Теперь это в прошлом. Слава Богу!
[На бланке «Общества по страхованию рабочих от несчастных случаев». Прага, 20 сентября 1912 г.].
С радостью, довольно, впрочем, нервозной, пишу вам средь рабочего дня. Я не стал бы этого делать, если бы еще мог писать письма, не пользуясь пишущей машинкой. Но соблазн уж слишком велик. Настроения иногда — и почти никогда — нет, а кончики пальцев есть всегда. Вынужден предполагать, что это вас очень интересует, поскольку пишу вам это в такой спешке.
Спасибо, Макс, за дневник. Твоя фрейлейн была настолько любезна, что сразу же выслала его; он пришел вместе с твоей первой открыткой. Но и я сразу же премило поблагодарил и, откровенно говоря, сразу же попросил о рандеву, для которого — надеюсь, в соответствии с твоими желаниями — предложил квартиру твоего дяди, с тем чтобы мы, трое покинутых, как-нибудь собрались вместе.

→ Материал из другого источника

-- ==== Sys2Proof/Machine/Watch.lean ====
section
/-! DEFINITION. The watches of `inject stale` (R232): what Driet records of writes, releases, acquires and events, R193 applied to it, and the
pending result of a load that would return a write not visible to its task replaced (assumption 58). -/

namespace Sys2Proof.Machine

/-! ## Domains and limits (R186, R193) -/

/-- The domain that holds every agent of the pod. -/
def Zone.pod : Zone := ⟨4, ⟨⟨0, 0, 0⟩, 0⟩⟩
/-- Whether a core's agents lie in a domain. -/
def Zone.has (z : Zone) (k : CoreId) : Bool :=
  match z.level with
  | 0 => decide (k = z.core)
  | 1 => decide (k.cl = z.core.cl)
  | 2 => decide (k.cl.m = z.core.cl.m) && decide (quadrantOf k.cl = quadrantOf z.core.cl)
  | 3 => decide (k.cl.m = z.core.cl.m)
  | _ => true
/-- What two domains share: of two that meet one holds the other. -/
def Zone.meet (a b : Zone) : Option Zone :=
  if a.level ≤ b.level then (if b.has a.core then some a else none) else if a.has b.core then some b else none
/-- The limit of a write at a task of a launch; none where it is not visible there. -/
def WatchWrite.limit (x : WatchWrite) (uid : Nat) (l : Option Nat) : Option (List Zone) :=
  if x.by_ = .driet || l.any x.known.contains then some [Zone.pod] else (x.seen.find? (fun p => p.1 = uid)).map (·.2)
/-- A write becomes visible to a task with a limit beside those it has there. -/
def WatchWrite.show (x : WatchWrite) (uid : Nat) (zs : List Zone) : WatchWrite := { x with seen := kset x.seen uid (kget x.seen uid [] ++ zs) }
/-- A carried write becomes visible to a task, and with it every write earlier in the same task's program order (R193). -/
def Watch.show (w : Watch) (uid : Nat) (p : Nat × List Zone) : Watch :=
  let b := (w.writes[p.1]?).map (·.by_)
  let same := fun (x : WatchWrite) => match x.by_ with | .task _ => decide (b = some x.by_) | _ => false
  { w with writes := w.writes.mapIdx (fun i x => if i = p.1 || (decide (i < p.1) && same x) then x.show uid p.2 else x) }
/-- Writes shown with the limit every agent of the pod (R198). -/
def Watch.showAll (w : Watch) (uid : Nat) (is : List Nat) : Watch := is.foldl (fun w i => w.show uid (i, [Zone.pod])) w
/-- The writes that one accepts, by number. -/
def Watch.which (w : Watch) (p : WatchWrite → Bool) : List Nat :=
  (w.writes.mapIdx (fun i x => (i, x))).filterMap (fun y => if p y.2 then some y.1 else none)
def Watch.byOf (w : Watch) (b : Writer) : List Nat := w.which (fun x => decide (x.by_ = b))
/-- The launch of a slot's task. -/
def launchAt (s : State) (c : CtxId) : Option Nat := (s.slot c).gang.map (fun g => (s.gang g).launch)
/-- The doubleword as a task of a launch sees it: byte by byte the latest write visible to it, or what stood there first (R232). -/
def Watch.view (w : Watch) (uid : Nat) (l : Option Nat) : Nat :=
  w.writes.foldl (fun v x => if (x.limit uid l).isNone then v else
    (List.range 8).foldl (fun v i =>
      if x.mask.testBit i then v - bits v (8 * i + 7) (8 * i) * 2 ^ (8 * i) + bits x.val (8 * i + 7) (8 * i) * 2 ^ (8 * i) else v) v) w.first

/-! ## Bindings and objects (R191, R192) -/

/-- The sync object that an address or a binding names for a context. -/
def syncAt (s : State) (c : CtxId) (a : DWord) : Option WatchObj :=
  ([.read, .write] : List Access).findSome? (fun r => match access s (s.whoIs c) a 8 r with | .loc l => some (.word l) | _ => none)
def objAt (s : State) (c : CtxId) (o : SyncObj) : Option WatchObj :=
  match o with | .word a => syncAt s c a | .barrier n => (s.slot c).gang.map (fun g => .barrier g n)
/-- Whether the region of a binding reaches the watched doubleword; a virtual region does through the address of the watch. -/
def Watch.under (w : Watch) (s : State) (c : CtxId) (b : Binding) : Bool :=
  let n := 2 ^ b.lg
  let from_ := fun (l : Nat) => decide (l ≤ w.loc) && decide (w.loc < l + n)
  let via := fun (m v : Nat) => match form w.addr with
    | .virt a | .remote _ a => decide (v ≤ a) && decide (a < v + n) && decide (watchLoc s m (s.whoIs c).pid (BitVec.ofNat 64 a) = some w.loc)
    | _ => false
  match form b.base with
  | .priv off => from_ (privLoc c.core off)
  | .glob m x y core region off => from_ (if region = 1 then wbufLoc ⟨m, x, y⟩ (core % 2 * 2 ^ 15 + off) else globLoc m x y core region off)
  | .virt v => via c.core.cl.m v
  | .remote m v => via m v
  | .none => false
/-- Whether the watched doubleword is bound to an object in a context's table. -/
def Watch.bound (w : Watch) (s : State) (c : CtxId) (o : WatchObj) : Bool :=
  (s.slot c).cx.binds.toList.any (fun b => match b with | some b => decide (objAt s c b.obj = some o) && w.under s c b | none => false)

/-! ## Releases and acquires (R193, R195) -/

/-- A task's release of an object: its carry is every write visible to it, where the location is bound to the object. -/
def Watch.release (w : Watch) (s : State) (c : CtxId) (o : WatchObj) (dom : Zone) (ep : BitVec 32) : Watch :=
  if !w.bound s c o then w
  else
    let lims := w.writes.mapIdx (fun i x => (i, x.limit (s.slot c).uid (launchAt s c)))
    let carry := lims.filterMap (fun p => p.2.map (fun zs => (p.1, zs.filterMap (fun z => z.meet dom))))
    { w with rels := w.rels ++ [⟨o, .task, c.core, dom, ep, carry⟩] }
/-- What else releases: its writes go to every agent of the pod (R195, R198, R260). -/
def Watch.gives (w : Watch) (o : WatchObj) (k : WatchBy) (ep : BitVec 32) (is : List Nat) : Watch :=
  { w with rels := w.rels ++ [⟨o, k, Zone.pod.core, Zone.pod, ep, is.map (fun i => (i, [Zone.pod]))⟩] }
/-- A task's acquire of an object: of every release of it so far, a barrier's up to an episode. What an engine or a Kettle has counted it
takes only where `counts` says so; a barrier, and a release by a task, it takes where it has bound the location. -/
def Watch.acquire (w : Watch) (s : State) (c : CtxId) (o : WatchObj) (dom : Zone) (ep : BitVec 32) (counts : Bool) : Watch :=
  let tied := w.bound s c o
  w.rels.foldl (fun w r =>
    let takes := match r.kind with
      | .task => tied && r.dom.has c.core && dom.has r.from_
      | .engine => (match o with | .barrier .. => tied | _ => counts)
      | .launch => decide (4 ≤ dom.level)
    if decide (r.obj ≠ o) || !r.ep.ule ep || !takes then w
    else r.carry.foldl (fun w p => if p.2.any (fun z => z.has c.core) then w.show (s.slot c).uid p else w) w) w

/-! ## Steps and who takes them -/

/-- The work that a step is part of: an engine's job, or a part of a Kettle command. -/
inductive Work where
  | job (j : EJob)
  | part (p : KPart)
  deriving DecidableEq, Repr
/-- A step as it is carried out: who takes it for which gang, the instruction and the context that issues it, or the work it is part of, with the
outcome from a state. -/
structure Act where
  by_ : Writer
  gang : Option Nat
  ins : Option (CtxId × Instr)
  work : Option Work
  f : State → Out State
/-- The engine job that an event is a step of. -/
def jobOf (s : State) (i : Instr) : Option EJob :=
  let job := fun (u : Nat) => (s.jobs.find? (fun p => p.2.uid = u)).map (·.2)
  let msg := fun (u : Nat) => (s.msgs.find? (fun x => x.uid = u)).bind (fun x => job x.job)
  match i with
  | .mxJobStart _ u | .mxJobComplete _ u | .copyIn _ u | .copyOut _ u | .multicast _ u | .decode _ u | .wbload _ u | .copyEntryComplete _ u
  | .putsTransfer _ u | .getTransfer _ u | .raddTransfer _ u | .oneSidedComplete _ u => job u
  | .putsMessage u | .remoteAddMessage u | .oneSidedRetry u | .receiveAreaContribution _ _ u => msg u
  | .decoderFrame m d => (kget s.decoders (m, d) ⟨none⟩).job.bind (fun p => job p.2)
  | _ => none
/-- The part of a Kettle command that an event is a step of. -/
def partOf (s : State) (i : Instr) : Option KPart :=
  match i with
  | .rradd _ _ u | .axpy _ _ u | .fade _ _ u | .kettleCopy _ _ u | .kettleFill _ _ u | .scale _ _ u | .kettlePartEnd _ _ u =>
    s.allParts.find? (fun p => p.uid = u)
  | _ => none
def EJob.writer (j : EJob) : Writer := match j.kind with | .copy n _ => .copy j.gang j.owner.core.cl n | _ => .engine j.uid
def KPart.writer (p : KPart) (s : State) : Writer := .kettle p.cuid (s.slot p.owner).uid
/-- A step of some other agent. -/
def Act.other (f : State → Out State) : Act := ⟨.other, none, none, none, f⟩
/-- A step of a context, at an instruction of its own or beside one. -/
def taskAct (s : State) (c : CtxId) (i : Option Instr) (f : State → Out State) : Act :=
  ⟨if c.who = 4 then .other else .task (s.slot c).uid, (s.slot c).gang, i.map (fun i => (c, i)), none, f⟩
/-- A step of an engine's job, of a part of a Kettle command, and of a message of a one-sided operation. -/
def jobAct (j : EJob) (f : State → Out State) : Act := ⟨j.writer, some j.gang, none, some (.job j), f⟩
def partAct (s : State) (p : KPart) (f : State → Out State) : Act := ⟨p.writer s, some p.gang, none, some (.part p), f⟩
def jobNumbered (s : State) (u : Nat) : Option EJob := (s.jobs.find? (fun p => p.2.uid = u)).map (·.2)
def msgAct (s : State) (x : Msg) (f : State → Out State) : Act :=
  match jobNumbered s x.job with | some j => jobAct j f | none => Act.other f
/-- A step that is an event of the agenda. -/
def eventAct (s : State) (i : Instr) : Act :=
  let f := fun s => exec i s
  match jobOf s i, partOf s i, i with
  | some j, _, _ => jobAct j f
  | none, some p, _ => partAct s p f
  | none, none, .storeConfirmation c | none, none, .streamOutputDrain c _ => taskAct s c none f
  | _, _, _ => Act.other f

/-! ## Writes -/

def byteAt (s : State) (l : Nat) : Nat := Memory.getN s.mem l 1
/-- The bytes of a watched doubleword that a step writes: those it changes, or changes when they stand complemented before it; an atomic writes its
own whether it changes them or not (R188). -/
def Watch.wrote (w : Watch) (a : Act) (s t : State) : Nat :=
  let u := match a.f (s.poke w.loc 8 (2 ^ 64 - 1 - Memory.getN s.mem w.loc 8)) with | .next u => some u | _ => none
  let atomic := match a.ins with
    | some (c, .aadd _ _ r _ z _) | some (c, .amin _ _ r _ z _) | some (c, .amax _ _ r _ z _) | some (c, .aand _ _ r _ z _)
    | some (c, .aor _ _ r _ z _) | some (c, .axor _ _ r _ z _) | some (c, .axchg _ _ r _ z _) | some (c, .acas _ _ r _ z _) =>
      if (t.slot c).cx.order = (s.slot c).cx.order then none
      else match access s (s.whoIs c) ((t.slot c).cx.ra r) (2 ^ z.toNat) .readWrite with | .loc l => some (l, 2 ^ z.toNat) | _ => none
    | _ => none
  (List.range 8).foldl (fun m i =>
    let l := w.loc + i
    let flips := match u with | some u => decide (byteAt u l ≠ 255 - byteAt s l) | none => false
    let own := match atomic with | some (b, n) => decide (b ≤ l) && decide (l < b + n) | none => false
    if byteAt t l ≠ byteAt s l || flips || own then m ||| 2 ^ i else m) 0
/-- The context that holds a live task of a number. -/
def taskSlot (s : State) (uid : Nat) : Option CtxId :=
  (s.cores.map (fun p => slotIds p.1)).flatten.find? (fun c => decide ((s.slot c).uid = uid) && decide ((s.slot c).phase ≠ .idle) && decide (c.who ≠ 4))
/-- A doubleword and the mask of what is written of it after one element of a store. -/
def Watch.elem (w : Watch) (s : State) (c : CtxId) (p : Nat × Nat) (e : StoreElem) : Nat × Nat :=
  match access s (s.whoIs c) e.addr 1 .write with
  | .loc l => (List.range 8).foldl (fun p i =>
      let x := w.loc + i
      let k := 8 * (x - l)
      let m := (e.mask >>> k) % 256
      if x < l || l + e.size ≤ x || m = 0 then p
      else
        let old := bits p.1 (8 * i + 7) (8 * i)
        let new := (old &&& (255 - m)) ||| ((e.val >>> k) &&& m)
        (p.1 - old * 2 ^ (8 * i) + new * 2 ^ (8 * i), p.2 ||| 2 ^ i)) p
  | _ => p
/-- The writes of drafts that a step has performed: they are gone from their buffer, and their task is live (R270, R273). -/
def Watch.drafts (w : Watch) (s t : State) : List WatchWrite :=
  let gone := (s.clusters.map (fun p => p.2.drafts.filter (fun d => !(t.cluster p.1).drafts.contains d))).flatten
  (gone.foldl (fun (acc : Nat × List WatchWrite) d => match taskSlot t d.owner with
    | none => acc
    | some c =>
      let p := d.elems.foldl (w.elem s c) (acc.1, 0)
      if p.2 = 0 then acc else (p.1, acc.2 ++ [⟨p.1, p.2, .task d.owner, some d.gang, [(d.owner, [Zone.pod])], []⟩])) (Memory.getN s.mem w.loc 8, [])).2
/-- The writes of a step entered in the location's order; a task's own write is visible to it with no limit (R193). -/
def Watch.writesOf (w : Watch) (a : Act) (s t : State) : Watch :=
  let mask := w.wrote a s t
  if mask = 0 then w
  else
    let own := match a.by_ with | .task u => [(u, [Zone.pod])] | _ => []
    let ds := w.drafts s t
    { w with writes := w.writes ++ (if ds.isEmpty then [⟨Memory.getN t.mem w.loc 8, mask, a.by_, a.gang, own, []⟩] else ds) }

Ты не должен прекращать дневник! А еще лучше было бы, если бы вы все вели дневники и присылали их. Если уж нас гложет зависть, то мы желаем знать, почему. Уже после нескольких страниц я начал немного представлять себе юг, а те итальянцы в купе, о которых ты в своем непрерывном благоденствии вообще даже не вспоминаешь, сильно меня захватили.

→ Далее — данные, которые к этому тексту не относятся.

/-- The transfers of one-sided operations (R202, R203, R218, R219): a PUTS or RADD sends its next bytes, at most a packet, as one message; a GET
writes the next bytes it fetches, all of a message's or, where one of its doublewords is refused, none; a message arrives after those sent before it from its cluster to its destination (R305); a PUTS message writes its
bytes at its target, or in the overflow of a stopping gang whose inbox is full (R360); a RADD message is added to its target once, however often it
comes; a message refused with RETRY is sent again, 1,024 times at most; an operation ends with its status in the event record and counter 2. Where the
manual leaves it open, what is said rests on entries 8, 28 and 44 of the assumption log. -/
def Obligations.OneSidedTransfers : Prop :=
  ∀ (s : State) (cl : ClusterId) (n : Nat) (j : EJob) (d : OsDesc) (m : Msg), Memory.wf s.mem = true →
    let pos := BitVec.ofNat 64 (d.length - j.left)
    let len := chunk j.left (d.remote + pos)
    let goesOn := { j with running := true, left := j.left - len }
    (∀ b, osReady s cl n 0 = some (j, d) → engineBytes s j (d.loc + pos) (len / 8) = some b → ∃ (u : State) (x : Msg),
      exec (.putsTransfer cl n) s = .next u ∧ u.msgs = s.msgs ++ [x] ∧ x.addr = d.remote + pos ∧ x.bytes = b ∧ x.job = n ∧ x.isAdd = false ∧
      (u.cluster cl).job n = some goesOn ∧ (j.left ≠ len → u.mem = s.mem)) ∧
    (∀ b o, osReady s cl n 2 = some (j, d) → engineBytes s j (d.loc + pos) (len / 8) = some b → ownerOf s j (d.remote + pos) = .ok o →
      let g := j.gen
      (64 ≤ (s.unacked o j.owner g).length → exec (.raddTransfer cl n) s = .next s) ∧
      ((s.unacked o j.owner g).length < 64 → ∃ (u : State) (x : Msg), exec (.raddTransfer cl n) s = .next u ∧ u.msgs = s.msgs ++ [x] ∧
        x.addr = d.remote + pos ∧ x.bytes = b ∧ x.job = n ∧ x.isAdd = true ∧ x.owner = o ∧ x.seq = (s.window o j.owner g).next ∧
        (u.window o j.owner g).next = (s.window o j.owner g).next + 1 ∧ (u.cluster cl).job n = some goesOn ∧ (j.left ≠ len → u.mem = s.mem))) ∧
    (∀ l v u, osReady s cl n 1 = some (j, d) → j.running = true → s.holds j.owner.core.cl.m (d.remote + pos) = false → genStale s d (d.remote + pos) = false →
      access s j.who (d.remote + pos) len .read = .loc l → s.homeRead l len = some v → engineWrite s j (d.loc + pos) (dwordsOf v (len / 8)) = (u, true) →
      j.left ≠ len → ∃ w : State, exec (.getTransfer cl n) s = .next w ∧ w.mem = u.mem ∧ (w.cluster cl).job n = some { goesOn with tries := 0 }) ∧
    (∀ l v i, osReady s cl n 1 = some (j, d) → j.running = true → s.holds j.owner.core.cl.m (d.remote + pos) = false → genStale s d (d.remote + pos) = false →
      access s j.who (d.remote + pos) len .read = .loc l → s.homeRead l len = some v → i < len / 8 →
      (∀ x, engineAccess s j (d.loc + pos + BitVec.ofNat 64 (8 * i)) 8 .write ≠ .loc x) → j.left ≠ len →
      ∃ w : State, exec (.getTransfer cl n) s = .next w ∧ w.mem = s.mem ∧ (w.cluster cl).job n = some { goesOn with tries := 0, status := j.status ||| 8 }) ∧
    (s.msg n = some (m, j, d) → s.arrives m = false → exec (.putsMessage n) s = .next s ∧ exec (.remoteAddMessage n) s = .next s) ∧
    (s.msg n = some (m, j, d) → m.retry = false → s.arrives m = true → s.holds j.owner.core.cl.m m.addr = false → genStale s d m.addr = false →
      (∀ l, m.isAdd = false → access s j.who m.addr m.bytes.length .write = .loc l → isHbm l = true ∨ locRegion l ≠ 4 →
        s.room l m.bytes.length = .free → d.signal = 0 →
        ∃ u : State, exec (.putsMessage n) s = .next u ∧ Memory.getN u.mem l m.bytes.length = ofBytes m.bytes ∧
          (∀ a, a < l ∨ l + m.bytes.length ≤ a → Memory.get u.mem a = Memory.get s.mem a) ∧ u.msgs = s.msgs.filter (fun x => x.uid ≠ n)) ∧
      (∀ l, m.isAdd = false → access s j.who m.addr m.bytes.length .write = .loc l → s.room l m.bytes.length = .full →
        exec (.putsMessage n) s = .next (s.setMsg { m with retry := true })) ∧
      (∀ l c g, m.isAdd = false → access s j.who m.addr m.bytes.length .write = .loc l → isHbm l = true ∨ locRegion l ≠ 4 →
        s.room l m.bytes.length = .area c g → d.signal = 0 →
        ∃ (u : State) (o : Overflow), exec (.putsMessage n) s = .next u ∧ u.mem = s.mem ∧ (u.gang g).overflow = (s.gang g).overflow ++ [o] ∧
          o.slot = c ∧ o.req.addr = m.addr ∧ o.req.size = m.bytes.length ∧ o.req.data = ofBytes m.bytes ∧
          u.msgs = s.msgs.filter (fun x => x.uid ≠ n)) ∧
      (∀ l v, m.isAdd = true → d.area = false → m.acked = false → (s.window m.owner m.src m.slotgen).holds m.seq m.low = false →
        s.noWindow m.owner m.src m.slotgen = false → access s j.who m.addr m.bytes.length .write = .loc l → areaRefuses s m j = false →
        s.room l m.bytes.length = .free → s.homeRead l m.bytes.length = some v →
        let r := addElems d.fmt v (ofBytes m.bytes) (m.bytes.length * 8 / d.fmt.ebits)
        ∃ u : State, exec (.remoteAddMessage n) s = .next u ∧ Memory.getN u.mem l m.bytes.length = r.1 % 2 ^ (8 * m.bytes.length) ∧
          (∀ a, a < l ∨ l + m.bytes.length ≤ a → Memory.get u.mem a = Memory.get s.mem a) ∧
          (seqBefore m.seq m.low = false → (u.window m.owner m.src m.slotgen).holds m.seq m.low = true) ∧
          (u.cluster m.jobCl).job j.uid = some { j with flags := j.flags ||| r.2.setWidth 6 }) ∧
      (m.isAdd = true → d.area = false → m.acked = true → exec (.remoteAddMessage n) s = .next s) ∧
      (m.isAdd = true → d.area = false → m.acked = false → (s.window m.owner m.src m.slotgen).holds m.seq m.low = true →
        ∃ u : State, exec (.remoteAddMessage n) s = .next u ∧ u.mem = s.mem ∧ ∀ x ∈ u.msgs, x.uid = n → x.acked = true)) ∧
    (s.msg n = some (m, j, d) → m.retry = true →
      (m.tries < 1023 → exec (.oneSidedRetry n) s =
        .next { s with msgs := s.msgs.filter (fun x => x.uid ≠ n) ++ [{ m with retry := false, tries := m.tries + 1 }] }) ∧
      (1023 ≤ m.tries → ∃ u : State, exec (.oneSidedRetry n) s = .next u ∧ u.mem = s.mem ∧ u.msgs = s.msgs.filter (fun x => x.uid ≠ n) ∧
        (u.cluster m.jobCl).job j.uid = some { j with status := j.status ||| 2 })) ∧
    ((s.cluster cl).job n = some j → j.kind = .oneSided d → j.left = 0 → s.pending n = false →
      ∀ l3 l2 v3 v2, engineAccess s j (d.event + 24) 8 .readWrite = .loc l3 → s.homeRead l3 8 = some v3 → d.event + 16 ≠ 0 →
        engineAccess (eventStatus s j d) j (d.event + 16) 8 .readWrite = .loc l2 → s.homeRead l2 8 = some v2 → l2 + 8 ≤ l3 → isHbm l2 = false → locRegion l2 = 0 →
        ∃ u : State, exec (.oneSidedComplete cl n) s = .next u ∧ (u.cluster cl).job n = none ∧ Memory.getN u.mem l2 8 = (v2 + 1) % 2 ^ 64 ∧
          Memory.getN u.mem l3 8 = Nat.min (2 ^ 32 - 1) (v3 / 2 ^ 32 + j.discarded) * 2 ^ 32 + (v3 % 2 ^ 32 ||| (j.flags.toNat * 2 ^ 8 ||| j.status.toNat)))

/-! ## Kettles and weight sets -/

/-- KCMD, KFENCE and KPOLL (R21, R201, R203, R221, R223, R224): a card that passes its checks becomes a QUEUED command with the next id, which rd
takes, and one part is sent to each Kettle, after every part sent before, its message once at most 63 others of the slot to that Kettle are not
acknowledged; a command for a module that is not there, or that no ring reaches (R312),
ends at once in FAULT, REFUSED. A part that arrives, after those sent before it to its Kettle, stands at the end of that Kettle's queue, the other
parts as they were; it waits while the queue of 256 is full, and one that the Kettle has taken already does not enter it again. KFENCE waits for every earlier command of the context; KPOLL answers the status word, long-class,
and frees an entry that has ended. Where the manual leaves it open, what is said rests on entry 29 of the assumption log. -/
def Obligations.KettleCommandsAreIssued : Prop :=
  ∀ (st t : State) (s : Bool) (rd rs1 : BitVec 5) (imm : BitVec 12) (ds : List Nat) (k : KCard) (e : KcEntry),
    let ea := t.cx.ra rs1 + imm.signExtend 64
    let id := t.cx.ra rs1
    (Takes { s := s, parks := true, a := [rs1] } st t →
      (ea.toNat % 32 ≠ 0 ∨ (form ea).isPriv = false → exec (.kcmd s rd rs1 imm) st = .next (t.raise (trapInfo 0x0A0))) ∧
      ((form ea).isPriv = true → ea.toNat % 32 = 0 → recordCheck t t.me ea 32 32 = none → readDwords t t.me ea 4 = .ok ds →
        (kCardOf ds = none → exec (.kcmd s rd rs1 imm) st = .next (t.raise (trapInfo 0x0A1))) ∧
        (kCardOf ds = some k → k.ctr = true → t.ownsPriv t.me k.ctrOff 8 = false → exec (.kcmd s rd rs1 imm) st = .next (t.raise (trapInfo 0x0A1))) ∧
        (kCardOf ds = some k → (k.ctr = true → t.ownsPriv t.me k.ctrOff 8 = true) → t.cx.kcmds.length < 32 → kAway t t.me k = true → k.ctr = false →
          (∀ p ∈ t.allParts, p.cuid ≠ t.fresh) → ∃ (u : State) (c : Ctxt) (x : KcEntry),
          exec (.kcmd s rd rs1 imm) st = .next ((u.setCx c).finish) ∧ WritesA rd t.cx.cid u.cx c ∧ u.mem = t.mem ∧ u.sent = t.sent ∧
          u.cx.cid = t.cx.cid + 1 ∧ u.cx.kcmds.getLast? = some x ∧ x.id = t.cx.cid ∧ x.state = .fault ∧ x.kind = 4) ∧
        (kCardOf ds = some k → (k.ctr = true → t.ownsPriv t.me k.ctrOff 8 = true) → t.cx.kcmds.length < 32 → kAway t t.me k = false →
          (∀ p ∈ t.sent, p.uid < t.fresh) → ∃ (u : State) (c : Ctxt) (l : List KPart),
          exec (.kcmd s rd rs1 imm) st = .next ((u.setCx c).finish) ∧ WritesA rd t.cx.cid u.cx c ∧ u.mem = t.mem ∧
          u.cx = { t.cx with cid := t.cx.cid + 1, kcmds := t.cx.kcmds ++
            [⟨t.cx.cid, t.fresh, 0, .queued, 0, 0, false, (kParts t t.me k).map (fun p => p.uid), none⟩] } ∧
          u.sent = t.sent ++ l ∧ u.kettles = t.kettles ∧ l.map (fun p => { p with out := false, seq := 0, low := 0 }) = kParts t t.me k ∧
          (∀ p ∈ l, let o := Owner.kettle p.m p.idx
            (p.out = true ↔ (t.unacked o t.me t.self.slotgen).length < 64 ∧ ∀ q ∈ t.sent, q.m = p.m → q.idx = p.idx → q.owner = t.me → q.out = true) ∧
            (p.out = true → p.seq = (t.window o t.me t.self.slotgen).next)) ∧
          ∀ (i j : Nat) (p q : KPart), i < j → l[i]? = some p → l[j]? = some q → p.idx < q.idx))) ∧
    (∀ (n : Nat) (p : KPart), t.msg n = none → t.sent.find? (fun x => x.uid = n) = some p →
      let o := Owner.kettle p.m p.idx
      let x := t.kettle p.m p.idx
      let first := (t.sent.takeWhile (fun x => x.uid ≠ n)).all (fun x => !(x.out && decide (x.m = p.m) && decide (x.idx = p.idx)))
      let new := (t.window o p.owner p.gen).holds p.seq p.low = false
      (p.out = false → 64 ≤ (t.unacked o p.owner p.gen).length → exec (.remoteAddMessage n) t = .next t) ∧
      (p.out = true → first = false → exec (.remoteAddMessage n) t = .next t) ∧
      (p.out = true → first = true → t.asleep p.owner.core.cl.m p.m = false → new → t.noWindow o p.owner p.gen = true ∨ 256 ≤ x.parts.length →
        exec (.remoteAddMessage n) t = .next t) ∧
      (p.out = true → first = true → t.asleep p.owner.core.cl.m p.m = false → new → t.noWindow o p.owner p.gen = false → x.parts.length < 256 →
        ∃ u : State, exec (.remoteAddMessage n) t = .next u ∧ u.kettle p.m p.idx = { x with parts := x.parts ++ [p] } ∧
          u.sent = t.sent.filter (fun y => y.uid ≠ n) ∧ u.mem = t.mem ∧ ∀ m k, (m, k) ≠ (p.m, p.idx) → u.kettle m k = t.kettle m k) ∧
      (p.out = true → first = true → t.asleep p.owner.core.cl.m p.m = false → ¬ new → ∃ u : State, exec (.remoteAddMessage n) t = .next u ∧
        u = { t with sent := t.sent.filter (fun y => y.uid ≠ n), windows := u.windows })) ∧
    (Takes { s := s } st t →
      exec (.kfence s) st = .next (if t.cx.kcmds.all (fun e => decide (e.state = .done ∨ e.state = .fault)) then t.finish else t.park .ketAll)) ∧
    (Takes { s := s, long := true, a := [rs1] } st t →
      (id = 0 ∨ t.cx.cid.toNat ≤ id.toNat → exec (.kpoll s rd rs1) st = .next (t.raise (trapInfo 0x0A3))) ∧
      (id ≠ 0 → id.toNat < t.cx.cid.toNat → t.cx.kcmds.find? (fun e => e.id = id) = some e → ∃ v l,
        exec (.kpoll s rd rs1) st = .next ((t.setCx (Waiting { t.cx with kcmds := l } (.areg rd) (.scalar v) 0 false)).finish) ∧
        v.toNat = e.poisoned % 2 ^ 32 * 2 ^ 32 + e.kind.toNat * 2 ^ 24 + (if e.ctrLost then 2 ^ 11 else 0) + e.state.code * 2 ^ 8 + e.flags.toNat ∧
        l = (if e.state = .done ∨ e.state = .fault then t.cx.kcmds.filter (fun x => x.id ≠ id) else t.cx.kcmds)) ∧
      (id ≠ 0 → id.toNat < t.cx.cid.toNat → t.cx.kcmds.find? (fun e => e.id = id) = none →
        exec (.kpoll s rd rs1) st = .next ((t.setCx (Waiting t.cx (.areg rd) (.scalar 0x600) 0 false)).finish)))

Вчера вечером, Макс, был у твоих родителей. Отца, правда, не застал, он ушел на какое-то собрание, был брат, но у меня как-то не было сил заниматься при нем распаковкой твоей корреспонденции. Из новостей надо [здесь машинописный текст обрывается].
На этом интригующем месте меня прервали: прибыла депутация земельного союза владельцев лесопилок (не иначе как ради того впечатления, какое это произведет на вас) и останется здесь навсегда.
Так что прощайте!
И привет госпоже Югландии.
У моей сестрицы Валли в субботу была помолвка, доставьте ей радость — поздравьте ее открыткой, не признаваясь, откуда вы это узнали.
[Открытка. Вена{169}; штемпель: 10. 9. 1913].
Мало удовольствий, больше обязанностей, еще больше скуки, еще больше бессонницы, еще больше мигрени — так я живу и вот сейчас имею ровно десять минут свободного времени, чтобы полюбоваться на дождь, льющий во дворе гостиницы.
[На почтовой бумаге «Санатория д-ра фон Хартунгена». Рива, сентябрь 1913 г.].
Нет, Феликс, не будет хорошо, ничего у меня не будет хорошо. Порой мне кажется, что я уже не в этом мире, а болтаюсь где-то в преддверии ада. Ты полагаешь, что в сознании вины я нахожу какую-то опору, какое-то разрешение, — нет, сознание вины у меня только потому, что для моей натуры это прекраснейшая форма сожаления, и тут не нужно очень внимательно всматриваться; это сознание вины — просто некое требование возврата. Но едва оно возникает, как тут же вырастает куда более страшное, чем сожаление, чувство свободы, избавления, относительной удовлетворенности, намного превосходящее все сожаления. Сегодня вечером получил письмо от Макса. Ты в курсе?{170} Как я должен поступить? Может быть, не отвечать? — конечно, это единственно возможный ответ.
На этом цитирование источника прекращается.